==== PROVIDED DATA

-- ==== Sys2Proof/Tests/Slice0.lean ====
section
/-! SUPPORT. Tests: ill-formed terms and words that are refused, every encoded instruction decoded from a word of the encoding the
spec gives it, the spec's worked examples one step each, and witnesses of the hypotheses of the statements. -/

namespace Sys2Proof.Tests

open Sys2Proof.Machine Sys2Proof.Safety Sys2Proof.Laws

set_option Elab.async false

/-! ## Ill-formed terms, one for each check -/

/-- R180: at most three hint words. -/
theorem test_ill_four_hints :
    Instr.wellFormed (.saddi { imms := [1, 2], src := some ⟨0, 0, 1, false, true⟩, mod := some ⟨0, false, 0, 0⟩ } 1 2 0) = false := rfl
/-- R178, R181: an immediate hint on an instruction without an immediate, a second one on MOVI. -/
theorem test_ill_immediate :
    Instr.wellFormed (.iadd { imms := [1] } 1 2 0 3 0 0) = false ∧ Instr.wellFormed (.movi { imms := [1, 2] } 1 0) = false := ⟨rfl, rfl⟩
/-- R181: a guard on a branch, a rounding on EXIT, a repetition on BAR, a third source on IADD. -/
theorem test_ill_hint :
    Instr.wellFormed (.bra { src := some ⟨0, 0, 1, false, true⟩ } 7 0 0) = false
    ∧ Instr.wellFormed (.exitL { mod := some ⟨1, false, 0, 0⟩ }) = false
    ∧ Instr.wellFormed (.bar { rep := some ⟨1, 0, 0, 0, 0⟩ }) = false
    ∧ Instr.wellFormed (.iadd { src := some ⟨5, 0, 0, false, false⟩ } 1 2 0 3 0 0) = false := ⟨rfl, rfl, rfl, rfl⟩
/-- R181: a required third source is absent: the group traps when it is performed. -/
theorem test_missing_third : Instr.missingThird (.ffma {} 1 2 0 3 0 0) = true ∧ Instr.missingThird (.fmul {} 1 2 0 3 0 0) = false := ⟨rfl, rfl⟩
/-- R179: a guard named but not enabled, a reserved rounding mode, a reserved cache policy, one repetition. -/
theorem test_ill_hint_field :
    Instr.wellFormed (.iadd { src := some ⟨0, 0, 1, false, false⟩ } 1 2 0 3 0 0) = false
    ∧ Instr.wellFormed (.iadd { mod := some ⟨5, false, 0, 0⟩ } 1 2 0 3 0 0) = false
    ∧ Instr.wellFormed (.iadd { mod := some ⟨0, false, 5, 0⟩ } 1 2 0 3 0 0) = false
    ∧ Instr.wellFormed (.iadd { rep := some ⟨0, 1, 1, 0, 0⟩ } 1 2 0 3 0 0) = false := ⟨rfl, rfl, rfl, rfl⟩
/-- R177, R186: LK = 11 on a source that is read; LKb with a uniform b. -/
theorem test_ill_last_use :
    Instr.wellFormed (.iadd {} 1 2 3 3 0 0) = false ∧ Instr.wellFormed (.iadd {} 1 2 0 3 1 1) = false := ⟨rfl, rfl⟩
/-- R247, R207, R212, R258, R283, R307, R311: reserved values of operand fields. -/
theorem test_ill_field :
    Instr.wellFormed (.fcvt {} 1 2 0 1 1 0) = false ∧ Instr.wellFormed (.fcvt {} 1 2 0 0 7 0) = false
    ∧ Instr.wellFormed (.vote {} 9 0 0 0 0 1) = false ∧ Instr.wellFormed (.sget {} 1 0x11) = false
    ∧ Instr.wellFormed (.v2s {} 1 2 0 0 0 1 3) = false ∧ Instr.wellFormed (.st {} 1 2 3 1 0) = false
    ∧ Instr.wellFormed (.hadd2 { mod := some ⟨0, false, 2, 0⟩ } 1 2 0 3 0 0) = false := ⟨rfl, rfl, rfl, rfl, rfl, rfl, rfl⟩

/-! ## Words that are no instruction (R183, R190) -/

theorem test_reject_base :
    decodeGroup [0x0E000000] = .error .unassigned ∧ decodeGroup [0x78000000] = .error .unclaimed
    ∧ decodeGroup [0x34800001] = .error .reservedField ∧ decodeGroup [0x00041E18] = .error .lastUse := ⟨rfl, rfl, rfl, rfl⟩
theorem test_reject_hint :
    decodeGroup [0x71500000, 0x00041018] = .error .hintReserved ∧ decodeGroup [0xF0800000] = .error .hintSwitch
    ∧ decodeGroup [0x70000000, 0x70000000, 0x70800000, 0x71000000] = .error .fourthHint
    ∧ decodeGroup [0x71000000, 0x0E000000] = .error .hintNoInstr
    ∧ decodeGroup [0x71000000, 0x71000000] = .error .hintRepeated
    ∧ decodeGroup [0x70000000, 0x00041018] = .error .hintNotAccepted
    ∧ decodeGroup [0x11880E10] = .error .missingSource ∧ decodeGroup [0x71000000] = .error .truncated :=
  ⟨rfl, rfl, rfl, rfl, rfl, rfl, rfl, rfl⟩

========

_WORK ITEM_. Repeat the data word for word, starting at its first line and stopping after the line that contains "namespace Sys2Proof.Tests".

_REPLY TO THE TASK_.
-- ==== Sys2Proof/Tests/Slice0.lean ====
section
/-! SUPPORT. Tests: ill-formed terms and words that are refused, every encoded instruction decoded from a word of the encoding the
spec gives it, the spec's worked examples one step each, and witnesses of the hypotheses of the statements. -/

namespace Sys2Proof.Tests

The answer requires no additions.